-- ==== Sys2Proof/Machine/Schedule.lean ====
section
/-! DEFINITION. Who moves when the agenda is empty, and what a thread of the barrel core does when it moves (log 1). -/

namespace Sys2Proof.Machine

/-! Threads -/

/-- The command of a thread whose writes alone were still to be made, when they have been. -/
def State.written? (s : State) (t : Thread) : Option CurItem :=
  (match t.sub with
    | some r => r.cur
    | none => t.cur).filter fun c => match c.pending with
      | .writes _ owner => !s.engineBusy owner
      | _ => false

/-- A thread moves: it runs the next item of its queue, or of the list of a trigger; a run that is over ends, and so does a
command whose writes have been made. -/
def State.stepThread (s : State) (n : Nat) : Out :=
  match s.thread? n with
  | none => .next s
  | some t =>
    if !s.canBegin t t.sub.isSome then
      match s.written? t with
      | some c => .next (s.dropStale.completeItem c.hdr c.pending.op)
      | none => .next s
    else match s.nextItem t with
      | some f =>
        match s.itemAction f with
        | .ok (i, subj) => exec i { s with subj := subj }
        | .error u => .next u
      | none =>
        match t.sub with
        | some r => exec .triggerRun { s with subj := .pair n r.k }
        | none => .next s

/-- A thread has something to do. -/
def State.threadReady (s : State) (t : Thread) : Bool :=
  (s.canBegin t t.sub.isSome && ((s.nextItem t).isSome || t.sub.isSome)) || (s.written? t).isSome

/-! What the device does by itself -/

/-- The event in which a packet takes part next; none for one that waits in a reservation queue (R250). -/
def Packet.event (q : Packet) : Option Instr :=
  if q.queued then none
  else match q.path with
  | .own =>
    match q.kind with
    | .tst => some .tstWriteLand
    | .push _ => some .streamPushLand
    | _ => some .writeLands
  | .mesh =>
    match q.kind, q.payload with
    | .reply, .move _ => none
    | .reply, .late _ _ | .reply, .forward _ _ _ _ => some .inboundRequest
    | .reply, .frame _ _ _ _ => some .channelArrival
    | .reply, _ => some .remoteLoadReturn
    | .push _, _ => some .streamPushLand
    | _, .chan _ | _, .ctl _ _ _ _ _ => some .channelArrival
    | _, _ => some .inboundRequest
  | .fabric =>
    if q.kind = .nt then some .inboundRequest
    else if q.held then some .causalDelivery
    else if q.refused.isSome then some .linkResend else some .hearthArrival
  | .aperture => none

/-- Events that concern a process. -/
def procEvents : List Instr :=
  [.amoRelease, .fenceComplete, .drainNtComplete, .cfenceWComplete, .vectorLoadReturn, .vectorCommit, .sstopComplete,
   .tileGroup, .twaitComplete, .tmqPush, .migration, .sleepExpiry, .timerGuard, .msRequestAccept, .class0Release, .probeSend]

/-- Events that concern a core. -/
def coreEvents : List Instr :=
  [.faultRecordSend, .budgetExhausted, .ghostLightWindow, .ghostLightAllowanceEnd, .quantumExpiry, .preemptionHalt, .fillDone,
   .spillDone, .dispatch]

/-- Events that concern an edge group. -/
def groupEvents : List Instr :=
  [.sceneBlockDone, .sceneDrainEnd, .sceneDrainTimeout, .sceneUnmapDone, .sceneLinkupDone, .sceneReleaseDone]

/-- Cores that hold processes or records. -/
def State.busyCores (s : State) : List Nat :=
  ((s.allProcs.filter (·.placed)).map (·.core) ++ s.cores.map (·.id)).eraseDups

/-- What may happen by itself, in the order in which it is tried: packets, then messages of the device, processes, cores,
placements, servers, edge groups, commands. -/
def State.mayHappen (s : State) : List (Instr × Subject) :=
  (s.packets.filterMap fun q => q.event.map fun i => (i, Subject.id q.id)) ++
    s.dies.flatMap (fun x => (s.dies.filter fun y => x.num != y.num && x.flitNews y.num).map fun y =>
      (Instr.columnFlitSend, Subject.pair x.num y.num)) ++
    s.flits.map (fun f => (Instr.columnFlitReceive, Subject.id f.id)) ++
    s.loanMsgs.map (fun m => (Instr.priorityLoan, Subject.id m.id)) ++
    s.probes.map (fun b => (Instr.probeArrival, Subject.id b.id)) ++
    s.transfers.map (fun t => (Instr.tileTransferDone, Subject.id t.id)) ++
    (s.channels.filter (·.outer)).map (fun c => (Instr.externalSendRead, Subject.pair c.table c.name)) ++
    (s.channels.filter fun c => c.rx.holder == .device).map (fun c => (Instr.faultReply, Subject.pair c.table c.name)) ++
    (s.allProcs.filter (·.placed)).flatMap (fun p => procEvents.map fun i => (i, Subject.id p.pid)) ++
    ((s.rsvs.filter fun r => r.granted && (s.proc? r.pid).all (·.st == .exited)).map (·.pid)).eraseDups.map
      (fun n => (Instr.amoRelease, Subject.id n)) ++
    s.busyCores.flatMap (fun c => coreEvents.map fun i => (i, Subject.id c)) ++
    [(Instr.faultRecordSend, Subject.id managerId), (.reclockEnd, .none)] ++
    s.placements.flatMap (fun pl => [(Instr.placementCommit, Subject.id pl.id), (.placementTimeout, .id pl.id)]) ++
    (s.requests.map (·.front)).eraseDups.map (fun n => (Instr.msContextStart, Subject.id n)) ++
    s.requests.flatMap (fun r => [.msTranslationRefill, .msPiece, .cxlMemCompletion, .msCompletion].map fun (i : Instr) => (i, Subject.id r.id)) ++
    s.groups.flatMap (fun g => (g.flows.filter (·.sinceAck != 0)).map fun f => (Instr.uetAckSend, Subject.pair g.num f.num)) ++
    s.groups.flatMap (fun g => g.flows.flatMap fun f => f.unacked.map fun u =>
      (Instr.uetRetransmitTimeout, Subject.resend g.num f.num u.pkt.psn)) ++
    (s.groups.filter (·.scene.isSome)).flatMap (fun g => groupEvents.map fun i => (i, Subject.id g.num)) ++
    (s.dies.filter fun d => !d.lockQ.isEmpty).map (fun d => (Instr.edgeLockGrant, Subject.id d.num)) ++
    s.trigWrites.map (fun k => (Instr.triggerWrite, Subject.id k)) ++
    s.triggers.map (fun g => (Instr.triggerRun, Subject.pair g.thread g.k)) ++
    s.threads.flatMap (fun t => [.waitgeSatisfied, .launchComplete, .copyComplete, .mkeyKeyholdExpiry].map fun (i : Instr) => (i, Subject.id t.num))

/-- An event changes the machine. -/
def State.changes (s : State) (x : Instr × Subject) : Bool :=
  match exec x.1 { s with subj := x.2 } with
  | .next t => t != { s with subj := x.2 }
  | _ => false

/-- The running cores, those behind the core `focus` first. -/
def State.runners (s : State) : List Nat :=
  let cs := ((s.allProcs.filter (·.st == .running)).map (·.core)).mergeSort
  cs.filter (fun c => decide (s.focus < c)) ++ cs.filter fun c => decide (c ≤ s.focus)

/-! Loads made ahead (R100) -/

/-- The core of the state reads now for the load at the pc of its process, behind loads and stores of the ranges `touched`: its
checks pass, it stands behind no access to the same bytes (R111) and no cross-die access that waits for its stamp (R327), and
its home answers at once. -/
def State.earlyRead (s : State) (p : Proc) (touched : List (Nat × Nat)) (a : Word) (n : Nat) : Option Early :=
  let t := s.target p.core a.toNat
  let entry (v : Nat) (m : Bool) : Option Early := some { pc := p.pc, addr := a.toNat, n := n, val := v, marked := m }
  if (s.check p a n .rd 0).isSome || s.heldBack p.core t || touched.any (fun r => Sys2Proof.Machine.overlaps r.1 r.2 a.toNat n) then none
  else match t with
    | .own h => entry (s.seen p.core p.pid a.toNat h n) (s.seenMarked p.core p.pid a.toNat h n)
    | .mesh h =>
      if s.homeGone h || s.packets.any (fun q => q.core == p.core && Sys2Proof.Machine.overlaps q.used q.n a.toNat n) then none
      else entry (s.mem.read h n) (s.marked h n)
    | _ => none

/-- The load that stands k instructions behind the pc, walked to on a scratch copy of the state: an instruction waits at issue
for a register of an incomplete one (`unknown`), so what needs such a register ends the walk; a load leaves its register
unknown, arithmetic and branches are performed. -/
def State.walkAhead (s : State) : Nat → List XIdx → List (Nat × Nat) → Option Early
  | k, unknown, touched =>
    match s.cpu with
    | none => none
    | some p =>
      match s.fetch p with
      | .instr i u =>
        let known (l : List XIdx) : Bool := l.all fun r => !unknown.contains r
        let len := ((encode i).map Code.len).getD 4
        let pass (p : Proc) (l : List XIdx) (m : List (Nat × Nat)) : Option Early :=
          match k with
          | 0 => none
          | k + 1 => State.walkAhead { u with cpu := some (p.advance len) } k l m
        match issueOf i with
        | some (.load d a off n) =>
          let addr := p.getX a + off
          if !known [a] then none
          else if k = 0 then u.earlyRead p touched addr n
          else if (u.check p addr n .rd 0).isSome || (u.target p.core addr.toNat).crosses then none
          else pass p (if d = 0 then unknown else d :: unknown) ((addr.toNat, n) :: touched)
        | some (.store b a off n) =>
          let addr := p.getX a + off
          if known [b, a] && (u.check p addr n .wr 1).isNone && !(u.target p.core addr.toNat).crosses then pass p unknown ((addr.toNat, n) :: touched) else none
        | some (.alu d srcs) =>
          if !known srcs then none
          else match k, exec i u with
            | k + 1, .next v => State.walkAhead v k (unknown.filter (· != d)) touched
            | _, _ => none
        | some (.branch srcs) =>
          if !known srcs then none
          else match k, exec i u with
            | k + 1, .next v => State.walkAhead v k unknown touched
            | _, _ => none
        | none => none
      | _ => none

/-- A core reads ahead for the load that stands k instructions behind the pc, at most four (R100). -/
def State.loadAhead (s : State) (core k : Nat) : State :=
  if k = 0 ∨ 4 < k then s
  else match (s.refocus core).walkAhead k [] [] with
    | some e =>
      if (s.core core).early.any (fun x => x.pc == e.pc) then s
      else s.modCore core fun c => { c with early := c.early ++ [e] }
    | none => s

/-! The default policy -/

/-- The default policy (log 1): the first event that would change something, else a thread that has an item, else the next
running core, else a cc of the nominal clock passes. -/
def State.policy (s : State) : Agenda :=
  match s.mayHappen.find? s.changes with
  | some x => .event x.1 x.2
  | none =>
    match s.threads.find? s.threadReady with
    | some t => .thread t.num
    | none =>
      match s.runners with
      | c :: _ => .core c
      | [] => .elapse 10

end Sys2Proof.Machine
end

## Assignment
With the first line being the one containing "s.flits.map (fun f" and the last line the one containing "(s.channels.filter (·.outer)).map (fun", transcribe exactly the lines above that fall in that range.

## Response
    s.flits.map (fun f => (Instr.columnFlitReceive, Subject.id f.id)) ++
    s.loanMsgs.map (fun m => (Instr.priorityLoan, Subject.id m.id)) ++
    s.probes.map (fun b => (Instr.probeArrival, Subject.id b.id)) ++
    s.transfers.map (fun t => (Instr.tileTransferDone, Subject.id t.id)) ++
    (s.channels.filter (·.outer)).map (fun c => (Instr.externalSendRead, Subject.pair c.table c.name)) ++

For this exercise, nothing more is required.